Seven Years - By Peter Stamm Page 0,8
I don’t have time for a relationship at the moment. She first had to concentrate on getting a job. She wanted to go abroad, and a serious relationship would just get in the way. I’d like to see you head over heels in love, I said, so badly that it hurts! She laughed. Trust me to say something like that.
I got to the café before Sonia, and watched through the window as she crossed the street toward me. She was wearing white pants and a white sleeveless T-shirt, and she was tanned. When she walked into the café, the whole place turned to stare. She came up to my table and brushed a kiss on my cheek. As she sat down, she looked briefly around, as though searching for someone. The waiter was at hand before I could even call him.
Sonia talked about a competition she wanted to enter, a day care for a big industrial company.
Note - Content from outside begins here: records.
/-- R441 accepts the transition to code t. -/
def State.lcAllowed (s : State) (t : Nat) : Bool :=
  decide (s.gen ≠ 3) && (match s.lc, t with
    | 0, 1 => s.boot.otp.anyValid
    | 0, 2 => s.boot.otp.anyValid
    | 1, 2 => true
    | 1, 3 => true
    | 2, 3 => s.boot.tokenRma
    | 4, _ => false
    | _, 4 => true
    | _, _ => false)
/-- An accepted transition (R442). -/
def State.lcGo (s : State) (t : Nat) (uds : BitVec 256) : State :=
  ((s.secCode false).modOtp fun o =>
    { o with uds := if o.lc = 0 then uds else o.uds, started := o.started ||| BitVec.ofNat 4 (2 ^ (t - 1)) }).selfReset
/-- A write of LC_REQ by Umbra; `uds` is what the entropy source draws. -/
def State.lcReq (s : State) (v : Pair) (uds : BitVec 256) : State :=
  let s := s.setReg (secOff 8) (v &&& bits 2 0)
  if bit v 3 = false then s
  else if s.lcAllowed (ext v 2 0) then s.lcGo (ext v 2 0) uds else s.secCode true
def execLcReq (v : Pair) (uds : BitVec 256) (s : State) : Out := .next (s.when s.umbraActs fun s => s.lcReq v uds)

/-- R434 refuses to revoke slot i. -/
def State.revokeRefused (s : State) (i : Nat) : Bool :=
  !((List.range 4).any fun k => decide (k ≠ i) && s.boot.otp.keyGood k) ||
    (decide (s.lc = 2) && !s.boot.tokenRevoke.any fun x => decide (x.1 = i) && decide (x.2 ≠ i))
def State.revokeKey (s : State) (i : Nat) : State :=
  if s.revokeRefused i then s.secCode true
  else (s.secCode false).modOtp fun o => { o with revoked := o.revoked ||| BitVec.ofNat 4 (2 ^ i) }
/-- REVOKE. -/
def State.revokeWrite (s : State) (v : Pair) : State :=
  let s := s.setReg (secOff 0xC) (v &&& bits 1 0)
  if bit v 2 then s.revokeKey (ext v 1 0) else s
def execRevoke (v : Pair) (s : State) : Out := .next (s.when s.umbraActs fun s => s.revokeWrite v)

/-- SVN_SET (R433). -/
def State.svnSet (s : State) (v : Pair) : State :=
  let s := s.setReg (secOff 0x10) (v &&& bits 6 0)
  let n := ext v 6 0
  if bit v 7 = false then s
  else if n < s.boot.otp.svn.toNat ∨ s.boot.fwSvn.toNat < n then s.secCode true
  else (s.secCode false).modOtp fun o => { o with svn := BitVec.ofNat 7 n }
def execSvnSet (v : Pair) (s : State) : Out := .next (s.when s.umbraActs fun s => s.svnSet v)

/-- The staging value of MEAS_DATA. -/
def State.staged512 (s : State) : BitVec 512 :=
  BitVec.ofNat 512 ((List.range 19).foldl (fun a i => a + (SMap.get 0 s.boot.staging i).toNat * 2 ^ (28 * i)) 0)
/-- KEY_PROG (R434). -/
def State.keyProg (s : State) (v : Pair) : State :=
  let s := s.setReg (secOff 0x14) (v &&& bits 1 0)
  let i := ext v 1 0
  if bit v 2 = false then s
  else if s.lc ≠ 0 ∨ s.boot.otp.keyValid i then s.secCode true
  else
    let d := s.staged512.extractLsb' 0 256
    (s.secCode false).modOtp fun o => { o with keys := SMap.set 0 o.keys i d }
def execKeyProg (v : Pair) (s : State) : Out := .next (s.when s.umbraActs fun s => s.keyProg v)

/-- MEAS_CTL: SEL by any master; EXTEND by Umbra for SEL 3 to 7 (R436). -/
def State.measCtl (s : State) (umbra : Bool) (v : Pair) : State :=
  let s := s.setReg (secOff 0x80) (v &&& bits 6 0)
  let k := ext v 6 0
  if umbra ∧ bit v 7 ∧ 3 ≤ k ∧ k ≤ 7 then s.extendMeas k (leOctets 64 s.staged512.toNat) else s
/-- EXTEND, by Umbra. -/
def execExtend (v : Pair) (s : State) : Out := .next (s.when s.umbraActs fun s => s.measCtl true v)

/-! ## The mailbox: R435, R439 -/

def mboxOp : Fld := ⟨secOff 0x20, 3, 0⟩
def mboxSlice : Fld := ⟨secOff 0x20, 9, 4⟩
def mboxClusters : Fld := ⟨secOff 0x20, 17, 10⟩
def mboxValid : Fld := ⟨secOff 0x20, 18, 18⟩
def State.mboxBusy (s : State) : Bool := decide (s.fld ⟨mboxStatus, 4, 4⟩ = 1)
def State.mboxArea (s : State) : Nat := s.fld ⟨secOff 0x24, 27, 0⟩ + 2 ^ 28 * s.fld ⟨secOff 0x28, 7, 0⟩

/-- The operation in progress has ended so; MAILBOX_COMPLETE reports it. -/
def State.mboxEnd (s : State) (code detail : Nat) (res : Nat := 0) : State :=
  { s with boot := { s.boot with mbox := some (BitVec.ofNat 4 code, BitVec.ofNat 4 detail, BitVec.ofNat 28 res) } }

/-- MBOX_CMD breaks R11 or R153: a reserved OP or bit, or a field that the operation does not use. -/
def mboxRsvd (v : Pair) : Bool :=
  decide (ext v 27 19 ≠ 0) || (match ext v 3 0 with
    | 1 => bit v 18
    | 2 => decide (ext v 17 10 ≠ 0)
    | 3 => bit v 18 || decide (ext v 17 10 ≠ 0)
    | 4 => bit v 18 || decide (ext v 17 10 ≠ 0)
    | _ => true)

/-- A write of MBOX_CMD (R435): ignored while BUSY; one that breaks R11 or R153 ends with RSVD. A host write is a Glint of source
MAILBOX. -/
def State.mboxWrite (s : State) (host : Bool) (v : Pair) : State :=
  let s := if host then s.fireAll 10 else s
  if s.mboxBusy then s.setFld ⟨mboxStatus, 5, 5⟩ 1
  else
    let s := (s.setReg (secOff 0x20) (v &&& bits 18 0)).setFld ⟨mboxStatus, 4, 4⟩ 1
    let s : State := { s with boot := { s.boot with mbox := none } }
    if mboxRsvd v then s.mboxEnd 1 0 else s

/-- Umbra's requests of the mailbox. -/
def asUmbra : Requester := { slice := 0, octet := true, port := 7, mkind := 5, held := some .umbra }
/-- A line of the area: slice 0, kind 0b10 or 0b00. -/
def State.areaLine (s : State) (l : Nat) : Bool :=
  (s.place l).isSome && decide ((s.line l).slice = 0) && (decide ((s.line l).kind = 0) || decide ((s.line l).kind = 2))
def lineOctets (d : BitVec 504) : List Octet := (List.range 63).map fun j => d.extractLsb' (8 * j) 8
/-- Read n lines of the area; none where one is not the area's. -/
def State.areaRead (s : State) (l : Nat) : Nat → Option (List Octet) × State
  | 0 => (some [], s)
  | n + 1 =>
    if s.areaLine l = false then (none, s)
    else match s.lineRead asUmbra l with
      | (.ok d, s) => match s.areaRead (l + 1) n with
        | (some r, s) => (some (lineOctets d ++ r), s)
        | (none, s) => (none, s)
      | (.fault _, s) => (none, s)
/-- Write octets over lines of the area, 63 to a line. -/
def State.areaWrite (s : State) (l : Nat) : List (List Octet) → State
  | [] => s
  | c :: cs => ((s.lineWrite asUmbra l .part fun _ => BitVec.ofNat 504 (leNat c)).2).areaWrite (l + 1) cs
/-- n lines of the area as octets. -/
def State.areaOctets (s : State) (n : Nat) : List Octet := (List.range n).flatMap fun j => lineOctets (s.line (s.mboxArea + j)).data
/-- An image of which the octets `h` have been read, at most 4 MiB and what surrounds it; the rest reads as zeros. -/
def imFull (h : List Octet) : List Octet :=
  let n := min (imSize h) (2 ^ 22 + 5325)
  (h ++ List.replicate (n - h.length) 0).take n
/-- A check rejects the image by what has been read of it: MAGIC to SLOT by the header, KEY to DEBUG by PUBKEY as well (R429). -/
def earlyCause (chk : List Octet → Nat) (h : List Octet) : Bool :=
  decide (0 < chk (imFull h)) && decide (chk (imFull h) ≤ if imSigned h ∧ h.length < 2016 then 7 else 10)
/-- Lines of the image in the area that are read: those of its header, then those of PUBKEY, then all of it, each unless a check has
rejected it before (R429). -/
def State.imageCount (s : State) (chk : List Octet → Nat) : Nat :=
  let seen (n : Nat) : Bool := s.visited .umbra (((List.range n).map (· + s.mboxArea)).takeWhile s.areaLine)
  let h := s.areaOctets 2
  if seen 2 = false ∨ earlyCause chk h then 2
  else
    let k := if imSigned h then 32 else 2
    if seen k = false ∨ earlyCause chk (s.areaOctets k) then k else max k (((imFull h).length + 62) / 63)
/-- The image in the area, as far as it is read. -/
def State.areaImage (s : State) (chk : List Octet → Nat) : Option (List Octet) × State :=
  let (r, t) := s.areaRead s.mboxArea (s.imageCount chk)
  (r.map imFull, t)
She put on her glasses, which I liked her even better in, and showed me her sketches. I made a couple of suggestions, which she turned down. I’d had better ideas before, she said. I told her I hadn’t been sleeping well. She looked at me with mock sympathy, and went on talking about her project and integration and shelter and the personality of the children and their uniqueness and potential. My client is the child, she said, and pushed her glasses up over her hair, and laughed.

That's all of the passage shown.